Friday, December 17, 2010

9 to 5 to 9 - Writing With a Day Job

Writing would be so much easier to get done if it weren't for that pesky need to eat. 

If you're like nearly any burgeoning writer, you know that a few half-edited short stories don't exactly pay the bills. And by "don't exactly" I mean "ahaha, HAHA, haaa, No."  Meaning, in short, that a large portion of us work a large portion of each day for a large portion of the week on something other than writing.  When you consider the number of hours that go into a full-length novel, trying to squeeze it in between a workday and anything remotely resembling a social life becomes an experiment in non-Euclidian geometry.
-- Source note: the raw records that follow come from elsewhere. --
-- ==== Sys2Proof/Word.lean ====
section
/-! DEFINITION. The widths of the block: hash words, bytes and host words (spec/00_scope.md R7, R8).
Every value is unsigned (R8); `+` and `-` on these types wrap at the stated width (R9). -/

namespace Sys2Proof

/-- A hash word, `WORD_BITS` = 64 bits (R7). -/
abbrev Word := BitVec 64

/-- One byte of a message, key, salt, buffer or digest (R10). -/
abbrev Byte := BitVec 8

/-- A word of the register port, `HOST_WORD_BITS` = 32 bits (R7, R63). -/
abbrev HostWord := BitVec 32

/-- A byte offset into the 512-byte register window, `WINDOW_BYTES` = 512 (R7, R60). -/
abbrev Offset := BitVec 9

end Sys2Proof
end

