-- ==== Sys2Proof/Decode.lean ====
section
/-! DEFINITION. The command decoder, total on every 32-bit word, and the encoder
(spec/30_encoding.md R100 to R106, spec/opcode_table.json). -/

namespace Sys2Proof

/-- Why a word written to `CMD` is illegal (R105). All three execute as `ILLEGAL_COMMAND`. -/
inductive DecodeError where
  /-- `OP` is none of 0x01 to 0x04. -/
  | undefinedOpcode
  /-- `RSV` is not 0. -/
  | reservedBits
  /-- `LEN` is not 0 in a command other than `WRITE`. -/
  | unexpectedLength
deriving DecidableEq, Repr

/-- Field `OP`, bits [7:0] (R101). -/
def opField (w : HostWord) : BitVec 8 := w.extractLsb' 0 8

/-- Field `LEN`, bits [15:8] (R101). -/
def lenField (w : HostWord) : BitVec 8 := w.extractLsb' 8 8

/-- Field `RSV`, bits [31:16] (R101). -/
def rsvField (w : HostWord) : BitVec 16 := w.extractLsb' 16 16

/-- The command an opcode stands for, with `n` the count of `LEN` (R103). -/
def commandOf (op : BitVec 8) (n : Nat) : Option Instr :=
  if op = 0x01#8 then some .init
  else if op = 0x02#8 then some (.write n)
  else if op = 0x03#8 then some .sum
  else if op = 0x04#8 then some .reset
  else none

/-- The decode of R104 in its order: opcode, then `RSV`, then `LEN` of a command other than `WRITE`.
The fourth check, `BAD_LENGTH`, belongs to the one opcode `WRITE` and is the first thing `execWrite` does, before
any other check of that command (notes/assumptions/2.md). -/
def decode (w : HostWord) : Except DecodeError Instr :=
  match commandOf (opField w) (lenField w).toNat with
  | none => .error .undefinedOpcode
  | some i =>
    if rsvField w ≠ 0 then .error .reservedBits
    else if opField w ≠ 0x02#8 ∧ lenField w ≠ 0 then .error .unexpectedLength
    else .ok i

/-- The opcode of a command (R103). -/
def opcodeOf : Instr → BitVec 8
  | .init => 0x01#8
  | .write _ => 0x02#8
  | .sum => 0x03#8
  | .reset => 0x04#8

/-- The `LEN` field of a command: the count of `WRITE`, 0 in every other command (R101). -/
def lengthOf : Instr → BitVec 8
  | .init => 0
  | .write n => BitVec.ofNat 8 n
  | .sum => 0
  | .reset => 0

/-- The word of a well-formed command: `RSV` = 0, then `LEN`, then `OP` (R101, R103). -/
def encode (i : Instr) : HostWord := 0#16 ++ lengthOf i ++ opcodeOf i

/-- The bits of an opcode-table word as the 32-bit word the host writes to `CMD`; bits from `nbits` on are 0.
A command is one 32-bit word (R100), so the table's bit numbers are the word's own. -/
def tableWord (nbits w : Nat) : HostWord := BitVec.ofNat 32 (w % 2 ^ nbits)

/-- The command the decoder reads from an opcode-table word, if it reads one. -/
def decodeTableWord (nbits w : Nat) : Option Instr :=
  match decode (tableWord nbits w) with
  | .ok i => some i
  | .error _ => none

end Sys2Proof
end

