/-- R162, R163, R168: the rounds of the compression function. There are twelve, with rows 0 to 9 of `SIGMA` and then rows 0 and
1; a round is its eight steps in order; step `i` puts the results of G on the four words of the table of R163 and leaves the
other twelve words; and G is its four lines with rotations to the right by 32, 24, 16 and 63. The table of R163 and the rows of
`SIGMA` are the spec's "[from general knowledge, not in source]" (notes/assumptions/10.md). -/
def Obligations.TwelveRoundsOfEightSteps : Prop :=
  (∀ m v : Vector Word 16,
    mixRounds m v =
      ([0, 1, 2, 3, 4, 5, 6, 7, 8, 9, 0, 1] : List (Fin 10)).foldl
        (fun v row => ([0, 1, 2, 3, 4, 5, 6, 7] : List (Fin 8)).foldl (mixStep m sigma[row]) v) v) ∧
  (∀ (m : Vector Word 16) (s : Vector (Fin 16) 16) (v : Vector Word 16) (i : Fin 8),
    let table : Vector (Fin 16 × Fin 16 × Fin 16 × Fin 16) 8 :=
      #v[(0, 4, 8, 12), (1, 5, 9, 13), (2, 6, 10, 14), (3, 7, 11, 15),
         (0, 5, 10, 15), (1, 6, 11, 12), (2, 7, 8, 13), (3, 4, 9, 14)]
    let a := table[i].1
    let b := table[i].2.1
    let c := table[i].2.2.1
    let d := table[i].2.2.2
    let g := mixG v[a] v[b] v[c] v[d] m[s[2 * i.val]] m[s[2 * i.val + 1]]
    let w := mixStep m s v i
    w[a] = g.1 ∧ w[b] = g.2.1 ∧ w[c] = g.2.2.1 ∧ w[d] = g.2.2.2 ∧
    ∀ k : Fin 16, k ≠ a → k ≠ b → k ≠ c → k ≠ d → w[k] = v[k]) ∧
  (∀ a b c d x y : Word,
    let a1 := a + b + x
    let d1 := (d ^^^ a1).rotateRight 32
    let c1 := c + d1
    let b1 := (b ^^^ c1).rotateRight 24
    let a2 := a1 + b1 + y
    let d2 := (d1 ^^^ a2).rotateRight 16
    let c2 := c1 + d2
    let b2 := (b1 ^^^ c2).rotateRight 63
    mixG a b c d x y = (a2, b2, c2, d2))

/-- From the table of R163, which marks it "[derived: from this table]": the four column steps may run in any order, and so may
the four diagonal steps. -/
def Obligations.StepsOfOneGroupCommute : Prop :=
  ∀ (m : Vector Word 16) (s : Vector (Fin 16) 16) (v : Vector Word 16) (p : List (Fin 8)),
    (p.Perm [0, 1, 2, 3] → p.foldl (mixStep m s) v = [0, 1, 2, 3].foldl (mixStep m s) v) ∧
    (p.Perm [4, 5, 6, 7] → p.foldl (mixStep m s) v = [4, 5, 6, 7].foldl (mixStep m s) v)

/-- From R9: `rotr64` is rotation to the right, and by 63 it is rotation to the left by 1 (R162: "Rotation by 63 equals rotation
left by 1", marked "[derived: from this rule]"). -/
def Obligations.RotationsOfTheMixingStep : Prop :=
  (∀ (x : Word) (n : Nat), 1 ≤ n → n ≤ 63 → rotr64 x n = x.rotateRight n) ∧
  (∀ x : Word, rotr64 x 63 = x.rotateLeft 1)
Mind you, there are folks out there who make quite a good living writing, and not just the novelists.  Pieces of periodicals may not pay through the nose, but when your target is about 2000 words, the sky's the limit.  That said, until you've honed your writing ethic and sharpened your wit on the grindstone of failed experiments, it's difficult to guarantee yourself a reliable paycheck unless you happen to strike gold right out of the box.

Professional writing is honestly a lot like professional sports that way:  for every success story you see, there are tens of thousands of hopefuls who have gone wanting.  Even many who eventually succeed in the craft started their work while employed full-time as something entirely different.  Personally, I find it a lot easier to write when I'm not being interrupted every few minutes by a stomach crying out for a meal that consists of more than Japanese noodles.

The trouble is that work so often leaves you little room left to get any actual writing done.  It's rare that a job provides you with the space and tools to write; rarer still that it provide you with the time.  Waiting until your shift is up means cramming writing time in between the commute, a meal, and the time you need to be in bed so you can wake up tomorrow and do it all again.

It's a little like working while still in school:  you have two things you need to do every day, and you have to keep at them both to be successful and sustained.  Work is the thing that lets you keep paying to go to school, so given the choice, work always wins.  But sometimes it's worth it to risk coming in a few minutes late after spending an extra hour or two the night before preparing for your final.

School is the thing that gets you to bigger and brighter things one day.  Work is the thing that keeps you fed in the here-and-now.  It's the same way when it comes to writing.

If you're working, writing, and in school, god bless you, and what the hell are you doing wasting time online?  There's work to be done!

Time isn't the only limiting factor:  even a job that doesn't force you to work after hours can leave you exhausted half the time, or distracted enough with ongoing projects not to be able to focus on that next scene you have to sort out.  Add to this that you may, occasionally, want to talk to or even see other people, and your writing time has dried up to a pittance before it even began. 

Often, the trick is to find a job that will either let you write during the day, or one that makes up for the difference in worth.  Working in customer service won't exactly give you hours of time for writing, but the number of colorful personalities you'll encounter form a ready mosaic to draw your character quirks from later, and there is a certain sense of justice in carving to stone the rank displeasure of those you least like dealing with, laid bare for generations to enjoy.

Even jobs that won't let you write on the clock (because, let's face it, you shouldn't.  Sure, it beats stealing office supplies, but the fact remains:  you were hired to do a job, and it should take precedence over that one fight scene that's been giving you so much trouble all week) will often allow you enough time at lunch to get in a page or two.

Eating alone rarely requires an hour's time.  Bring the food back to your desk or take a steno pad somewhere quiet and rattle off half a scene.  Do it every day for a month and you have about 15-20 thousand words without ever picking up a pen after hours.  That roughly equates to two novels a year.  On your lunch hour.

If you get vacation time, use it to take a writing day now and then.  Since your writing follows your schedule, you can take a day off in the middle of the season when everyone else is staying in the office because it's "just another week."  One good solid 9-to-5 day of writing can be the miracle that saves your deadline.  Don't be afraid to take a day when you need it.  If all goes well, one day you'll be in the habit of 8-hour writing days like these all year long.

In the meantime, don't quit your day job.